• [Activity]:
Lines in the entries below where the word "msgNoData" shows up should each be copied.

(Data items)
--- START ---
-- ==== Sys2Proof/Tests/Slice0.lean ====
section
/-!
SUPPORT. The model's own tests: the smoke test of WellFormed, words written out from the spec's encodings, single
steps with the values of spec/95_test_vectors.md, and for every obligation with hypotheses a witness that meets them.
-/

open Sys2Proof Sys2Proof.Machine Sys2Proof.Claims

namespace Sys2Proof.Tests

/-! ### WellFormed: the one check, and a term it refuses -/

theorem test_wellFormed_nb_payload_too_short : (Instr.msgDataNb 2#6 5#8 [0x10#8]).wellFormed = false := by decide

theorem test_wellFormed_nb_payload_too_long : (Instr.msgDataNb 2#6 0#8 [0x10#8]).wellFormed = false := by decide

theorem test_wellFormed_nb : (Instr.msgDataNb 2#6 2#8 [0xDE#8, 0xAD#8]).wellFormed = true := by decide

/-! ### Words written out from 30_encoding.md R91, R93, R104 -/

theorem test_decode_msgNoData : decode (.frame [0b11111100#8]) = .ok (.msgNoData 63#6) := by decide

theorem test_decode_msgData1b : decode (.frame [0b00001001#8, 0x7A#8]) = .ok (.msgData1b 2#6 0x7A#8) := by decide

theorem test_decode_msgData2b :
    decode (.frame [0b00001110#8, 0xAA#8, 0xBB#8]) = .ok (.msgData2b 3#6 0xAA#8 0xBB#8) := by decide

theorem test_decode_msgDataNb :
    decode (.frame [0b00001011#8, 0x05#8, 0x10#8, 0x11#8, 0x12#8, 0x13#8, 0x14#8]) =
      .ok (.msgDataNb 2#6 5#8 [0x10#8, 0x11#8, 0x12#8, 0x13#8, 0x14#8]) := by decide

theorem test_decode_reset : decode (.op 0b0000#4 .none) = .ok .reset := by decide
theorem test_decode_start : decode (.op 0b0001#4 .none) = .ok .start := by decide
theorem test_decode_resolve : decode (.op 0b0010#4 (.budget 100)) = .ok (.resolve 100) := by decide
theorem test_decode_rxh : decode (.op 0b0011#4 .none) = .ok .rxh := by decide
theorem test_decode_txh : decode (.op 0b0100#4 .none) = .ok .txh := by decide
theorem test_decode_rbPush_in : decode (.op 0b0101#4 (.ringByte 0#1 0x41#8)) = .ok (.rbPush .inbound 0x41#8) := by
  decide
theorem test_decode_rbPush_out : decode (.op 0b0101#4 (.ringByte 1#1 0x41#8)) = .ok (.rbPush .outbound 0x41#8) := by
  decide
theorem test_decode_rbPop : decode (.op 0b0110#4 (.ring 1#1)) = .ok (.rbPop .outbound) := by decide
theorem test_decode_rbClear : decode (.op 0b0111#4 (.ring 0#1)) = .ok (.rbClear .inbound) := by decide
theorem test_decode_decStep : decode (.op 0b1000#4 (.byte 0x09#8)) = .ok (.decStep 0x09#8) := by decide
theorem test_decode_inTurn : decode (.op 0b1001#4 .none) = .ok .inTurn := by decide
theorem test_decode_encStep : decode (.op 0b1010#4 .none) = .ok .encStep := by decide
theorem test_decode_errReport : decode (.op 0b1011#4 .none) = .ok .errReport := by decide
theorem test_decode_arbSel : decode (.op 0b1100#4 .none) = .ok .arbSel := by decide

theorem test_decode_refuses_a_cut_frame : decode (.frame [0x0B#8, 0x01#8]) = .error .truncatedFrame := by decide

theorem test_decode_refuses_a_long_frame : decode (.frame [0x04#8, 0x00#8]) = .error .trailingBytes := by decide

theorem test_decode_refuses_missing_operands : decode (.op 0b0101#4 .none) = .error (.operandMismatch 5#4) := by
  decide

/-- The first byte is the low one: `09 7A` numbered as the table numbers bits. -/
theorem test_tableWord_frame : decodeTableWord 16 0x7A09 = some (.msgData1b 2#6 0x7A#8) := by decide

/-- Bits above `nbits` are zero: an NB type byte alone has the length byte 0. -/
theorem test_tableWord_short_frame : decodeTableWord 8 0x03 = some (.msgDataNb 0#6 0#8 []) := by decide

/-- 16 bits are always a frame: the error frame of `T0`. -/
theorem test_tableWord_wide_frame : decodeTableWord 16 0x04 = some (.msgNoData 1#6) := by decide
--- END ---
• [Response]:
theorem test_decode_msgNoData : decode (.frame [0b11111100#8]) = .ok (.msgNoData 63#6) := by decide
theorem test_tableWord_wide_frame : decodeTableWord 16 0x04 = some (.msgNoData 1#6) := by decide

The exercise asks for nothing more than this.